By virtue of the fact that, as shown in FIGS. 2 and 3, the hoses 4 are applied not just in the middle under tube 2, but slightly to the side, a certain blowing direction will be ensured during operation. When tubules 4 are secured in the places indicated in the figures, when air is blown through them the hoses will be curved into a direction away from the wall of the reservoir.

The air forced through pipes 2 and tubules 4 leaves the tubules 4 through their open ends 11 and moves to the water surface 8 in the form of air bubbles 12 (FIG. 3). Even during the short time when the air moves through the water, virtually all heat will be delivered to the surrounding water. As a result, the water will be locally heated. Owing to currents occurring in the water or deliberately created therein, the heat will be distributed further in the water reservoir. If the water reservoir is a swimming pool, such currents will be provided as a result of the water in swimming pools being commonly pumped round continuously for it to be passed through filters.

The pipe system 2 with the hoses 4 may be surrounded in a suitable manner by a protective cage 14, made for example of wire netting. Such a cage 14 prevents that, in the case of a swimming pool, swimmers can touch and damage the pipe system 2 and the hoses 4.

FIG. 4 shows how possible weighting means at the end of a tubule 4 may be realized. In this case the weighting means consists of a ring 13, for example of metal, provided around the open end 11 of tubule 4 and fixedly connected to it. A possible connection between ring 13 and tubule 4 can be realized with a tubule of synthetic plastics material, for example, by the ring being embedded within the synthetic plastics material. In the case of a rubber tubule, the ring may be secured to the end by vulcanizing.

The number of hoses or tubules 4 which with a given reservoir must be secured to pipes 2, and also the interspace between the tubules can be determined in practice by experimentation. The number and interspace will depend for one thing on the temperature of the air and the amount of hot air that can be blown through the system.

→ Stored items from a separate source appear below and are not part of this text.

/-- The normaliser stage writes its envelope and gain (44_dynamics.md R160). -/
theorem normalizer_cases {s t : Regs α} {x y : Stereo α} (h : normalizer N s x = some (t, y)) :
    ∃ peak env g m, peakOf N x = some peak ∧ envelope N s.nrm.env peak s.nrm.att s.nrm.rel = some env ∧
      normalizerGain N env s.nrm.thr s.nrm.ratio = some g ∧ N.mul g s.nrm.makeup = some m ∧
      scale N m x = some y ∧ t = { s with nrm := { s.nrm with env := env, gain := g } } := by
  unfold normalizer at h
  obtain ⟨peak, hp, h⟩ := Option.bind_eq_some_iff.mp h
  obtain ⟨env, he, h⟩ := Option.bind_eq_some_iff.mp h
  obtain ⟨g, hg, h⟩ := Option.bind_eq_some_iff.mp h
  obtain ⟨m, hm, h⟩ := Option.bind_eq_some_iff.mp h
  obtain ⟨v, hv, h⟩ := Option.bind_eq_some_iff.mp h
  obtain ⟨h1, h2⟩ := Prod.mk.inj (Option.some.inj h)
  exact ⟨peak, env, g, m, hp, he, hg, hm, by rw [hv, h2], h1.symm⟩

/-- The limiter writes its envelope, gain and flag (44_dynamics.md R156, R157). -/
theorem limiter_cases {s t : Regs α} {x y : Stereo α} (h : limiter N C s x = some (t, y)) :
    ∃ peak env up g, peakOf N x = some peak ∧ envelope N s.lim.env peak s.lim.att s.lim.rel = some env ∧
      N.lt s.lim.thr env = some up ∧ limiterGain N env s.lim.thr up = some g ∧ scale N g x = some y ∧
      t = { s with
        lim := { s.lim with env := env, gain := g }
        limiterActive := limiterFlag C s.limiterActive up } := by
  unfold limiter at h
  obtain ⟨peak, hp, h⟩ := Option.bind_eq_some_iff.mp h
  obtain ⟨env, he, h⟩ := Option.bind_eq_some_iff.mp h
  obtain ⟨up, hu, h⟩ := Option.bind_eq_some_iff.mp h
  obtain ⟨g, hg, h⟩ := Option.bind_eq_some_iff.mp h
  obtain ⟨v, hv, h⟩ := Option.bind_eq_some_iff.mp h
  obtain ⟨h1, h2⟩ := Prod.mk.inj (Option.some.inj h)
  exact ⟨peak, env, up, g, hp, he, hu, hg, by rw [hv, h2], h1.symm⟩

/-- The hard clip writes its flag (44_dynamics.md R158). -/
theorem hardclip_cases {s t : Regs α} {x y : Stereo α} (h : hardclip N s x = some (t, y)) :
    ∃ l r, clipSample N x.left = some (y.left, l) ∧ clipSample N x.right = some (y.right, r) ∧
      t = { s with clippingDetected := clippingFlag s.clippingDetected l r } := by
  unfold hardclip at h
  obtain ⟨l, hl, h⟩ := Option.bind_eq_some_iff.mp h
  obtain ⟨r, hr, h⟩ := Option.bind_eq_some_iff.mp h
  obtain ⟨h1, h2⟩ := Prod.mk.inj (Option.some.inj h)
  subst h2
  exact ⟨l.2, r.2, hl, hr, h1.symm⟩

/-- The stages a normal frame runs and a bypass frame skips (45_gain_chain.md R171 step 3). -/
theorem bypassableStages_cases {s t : Regs α} {x y : Stereo α} (h : bypassableStages N C s x = some (t, y)) :
    (s.toggles.bypass = true ∧ t = normalizerIdle N (skipAll N C s) ∧ y = x) ∨
    (s.toggles.bypass = false ∧ ∃ sa xa sb xb sc xc sd xd,
      hpfStage N s x = some (sa, xa) ∧ eqStage N sa xa = some (sb, xb) ∧
      loudnessStage N C sb xb = some (sc, xc) ∧ bassStage N sc xc = some (sd, xd) ∧
      ((sd.toggles.normalizer = true ∧ normalizer N sd xd = some (t, y)) ∨
        (sd.toggles.normalizer = false ∧ t = normalizerIdle N sd ∧ y = xd))) := by
  unfold bypassableStages at h
  cases hb : s.toggles.bypass
  · rw [hb, if_neg (by simp)] at h
    unfold colourStages at h
    obtain ⟨a, ha, h⟩ := Option.bind_eq_some_iff.mp h
    obtain ⟨b, hb', h⟩ := Option.bind_eq_some_iff.mp h
    obtain ⟨c, hc, h⟩ := Option.bind_eq_some_iff.mp h
    obtain ⟨d, hd, h⟩ := Option.bind_eq_some_iff.mp h
    refine .inr ⟨rfl, a.1, a.2, b.1, b.2, c.1, c.2, d.1, d.2, ha, hb', hc, hd, ?_⟩
    cases hn : d.1.toggles.normalizer
    · rw [hn, if_neg (by simp)] at h
      obtain ⟨h1, h2⟩ := Prod.mk.inj (Option.some.inj h)
      exact .inr ⟨rfl, h1.symm, h2.symm⟩
    · rw [hn, if_pos rfl] at h
      exact .inl ⟨rfl, h⟩
  · rw [hb, if_pos rfl] at h
    obtain ⟨h1, h2⟩ := Prod.mk.inj (Option.some.inj h)
    exact .inl ⟨rfl, h1.symm, h2.symm⟩

/-- A frame taken apart (45_gain_chain.md R171). -/
theorem frame_cases {s t : Regs α} {x y : Stereo α} (h : frame N C s x = some (t, y)) :
    ∃ s1 x1 s2 x2 s3 x3 x4, smoothAll N s = some s1 ∧ pregainStage N s1 x = some x1 ∧
      bypassableStages N C s1 x1 = some (s2, x2) ∧ limiter N C s2 x2 = some (s3, x3) ∧
      hardclip N s3 x3 = some (t, x4) ∧ outputGains N t x4 = some y := by
  unfold frame at h
  obtain ⟨s1, h1, h⟩ := Option.bind_eq_some_iff.mp h
  obtain ⟨x1, hx, h⟩ := Option.bind_eq_some_iff.mp h
  obtain ⟨a, ha, h⟩ := Option.bind_eq_some_iff.mp h
  obtain ⟨b, hb, h⟩ := Option.bind_eq_some_iff.mp h
  obtain ⟨c, hc, h⟩ := Option.bind_eq_some_iff.mp h
  obtain ⟨v, hv, h⟩ := Option.bind_eq_some_iff.mp h
  obtain ⟨e1, e2⟩ := Prod.mk.inj (Option.some.inj h)
  subst e1 e2
  exact ⟨s1, x1, a.1, a.2, b.1, b.2, c.2, h1, hx, ha, hb, hc, hv⟩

Although a system comprising one supply conduit and one blower is shown hereinbefore, it will be clear that the apparatus according to the invention may as well be provided with a plurality of such feed units.

Claims

1. Apparatus for heating water in a reservoir comprising

a closed pipe system encircling at least part of the expanse of the reservoir interiorly thereof and said pipe system being disposed above but adjacent the water surface,

an air supply conduit in communication with said pipe system, there being embodied therewith means for supplying heated air to said supply conduit for communication thereof to said pipe system,

said pipe system having a plurality of outlets spaced therealong and said outlets facing downwardly angularly toward the surface of said water, and

a corresponding plurality of flexible hoses connected at one end to each outlet, each said hose in the absence of air flow therethrough extending downwardly into the water with the other end thereof submerged below the surface of said water, said hoses distending when air flows therethrough, the weight of said hoses establishing an equilibrium condition countering the buoyant effect of such air flow to maintain the said other ends of said hoses adjacent to but below said water surface.

2. The apparatus of claim 1 in which said pipe system includes nipple-like collars at each such outlet, the said one ends of said hoses being connected to said collars.

3. The apparatus of claim 1 further comprising weight means carried at the said other ends of said hoses.

4. The apparatus of claim 3 in which said weight means comprises a ring of material heavy relative to said hoses and fixedly connected to said other ends of said hoses.